本文介绍了withColumn() 中的 PySpark list() 只工作一次,然后 AssertionError: col 应该是 Column的处理方法,对大家解决问题具有一定的参考价值,需要的朋友们下面随着小编来一起学习吧!

问题描述

我有一个 DataFrame,其中有 6 个字符串列,名为Spclty1"...Spclty6",另外 6 个名为StartDt1"...StartDt6".我想将它们压缩并折叠成如下所示的列:[[Spclty1, StartDt1]...[Spclty6, StartDt6]]

I have a DataFrame with 6 string columns named like 'Spclty1'...'Spclty6' and another 6 named like 'StartDt1'...'StartDt6'. I want to zip them and collapse into a columns that looks like this:[[Spclty1, StartDt1]...[Spclty6, StartDt6]]

我首先尝试将Spclty"列折叠成这样的列表:

I first tried collapsing just the 'Spclty' columns into a list like this:

DF = DF.withColumn('Spclty', list(DF.select('Spclty1', 'Spclty2', 'Spclty3', 'Spclty4', 'Spclty5', 'Spclty6')))

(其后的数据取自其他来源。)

-- ==== Sys2Proof/Config.lean ====
section
/-! DEFINITION. The implementation parameters of 00_scope.md R7. BUF_BYTES ranges over 64 to 4096 and is an argument of every
meaning (State holds it, assumption 3). BASE, DEVICE_PKMODE and ID14_ORDER are OPEN: opaque constants, so that nothing can be
proved of their values (assumption 9). -/

namespace Sys2Proof

/-- The capacity of each byte buffer: any integer with 64 <= BUF_BYTES <= 4096 (00_scope.md R7). -/
abbrev BufSize := { n : Nat // 64 ≤ n ∧ n ≤ 4096 }

/-- The spec's default for BUF_BYTES (00_scope.md R7, 92_eei_decisions.md D4). -/
def defaultBufSize : BufSize := ⟨1024, by decide⟩

/-- The two byte orders of a 14-bit number (42_int7.md R140): high-first and low-first. -/
inductive ByteOrder where
  | hl
  | lh
  deriving DecidableEq, Repr, Inhabited

/-- `BASE`, the host-side address of the block's offset 0: OPEN, chosen by the platform (00_scope.md R7). -/
opaque Config.base : Nat

/-- `DEVICE_PKMODE`, the CFG.PKMODE value the device expects: OPEN (00_scope.md R7). -/
opaque Config.devicePkmode : Bool

/-- `ID14_ORDER`, the byte order of effect and parameter ids on the wire: OPEN (00_scope.md R7). -/
opaque Config.id14Order : ByteOrder

/-- The protocol fields that carry a 14-bit number (42_int7.md R141). -/
inductive ProtocolField where
  | presetNumber
  | tempo
  | effectId
  | parameterId
  | gridFlatId
  | nameIndex
  deriving DecidableEq, Repr

/-- Which order each protocol field uses (42_int7.md R141): for the host, which chooses the command. -/
def fieldOrder : ProtocolField → ByteOrder
  | .presetNumber => .hl
  | .tempo => .lh
  | .effectId => Config.id14Order
  | .parameterId => Config.id14Order
  | .gridFlatId => Config.id14Order
  | .nameIndex => Config.id14Order

end Sys2Proof
end

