-- ==== Sys2Proof/Syntax.lean ====
section
/-! DEFINITION. The instruction set: one constructor per row of spec/opcode_table.json. A command has no operand in its word
(30_encoding.md R70, R71): its operands are the values in the block's registers and input buffer when CMD is written. A host
access carries its offset, and a write its data (30_encoding.md R72). -/

namespace Sys2Proof

/-- The 14 commands (30_encoding.md R73) and the four kinds of host access (20_memory.md R51). -/
inductive Instr where
  /-- NOP, code 0x00 (40_control.md R92). -/
  | nop
  /-- CKSUM, code 0x01 (41_envelope.md R105). -/
  | cksum
  /-- WITHCK, code 0x02 (41_envelope.md R108). -/
  | withck
  /-- WRAP, code 0x03 (41_envelope.md R111). -/
  | wrap
  /-- FRAMEDEC, code 0x04 (41_envelope.md R120). -/
  | framedec
  /-- ENC14HL, code 0x10 (42_int7.md R142). -/
  | enc14hl
  /-- ENC14LH, code 0x11 (42_int7.md R143). -/
  | enc14lh
  /-- DEC14HL, code 0x12 (42_int7.md R145). -/
  | dec14hl
  /-- DEC14LH, code 0x13 (42_int7.md R146). -/
  | dec14lh
  /-- DEC21, code 0x14 (42_int7.md R151). -/
  | dec21
  /-- NAMEENC32, code 0x20 (43_names.md R171). -/
  | nameenc32
  /-- NAMEDEC32, code 0x21 (43_names.md R173). -/
  | namedec32
  /-- PACKB, code 0x22 (43_names.md R183). -/
  | packb
  /-- UNPACKB, code 0x23 (43_names.md R190). -/
  | unpackb
  /-- RD, kind 0b00: RW32, read one register (20_memory.md R51). -/
  | rd (offset : Offset)
  /-- WR, kind 0b01: WW32, write one register (20_memory.md R51). -/
  | wr (offset : Offset) (data : Word)
  /-- RDB, kind 0b10: RB8, read one buffer byte (20_memory.md R51). -/
  | rdb (offset : Offset)
  /-- WRB, kind 0b11: WB8, write one buffer byte (20_memory.md R51). -/
  | wrb (offset : Offset) (data : Byte)
  deriving DecidableEq, Repr

end Sys2Proof
end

这在我第一次执行时起作用,给我一个名为Spclty"的新列,其中包含诸如 ['014', '124', '547', '000', '000', '000'],正如预期的那样.

This worked the first time I executed it, giving me a new column called 'Spclty' containing rows such as ['014', '124', '547', '000', '000', '000'], as expected.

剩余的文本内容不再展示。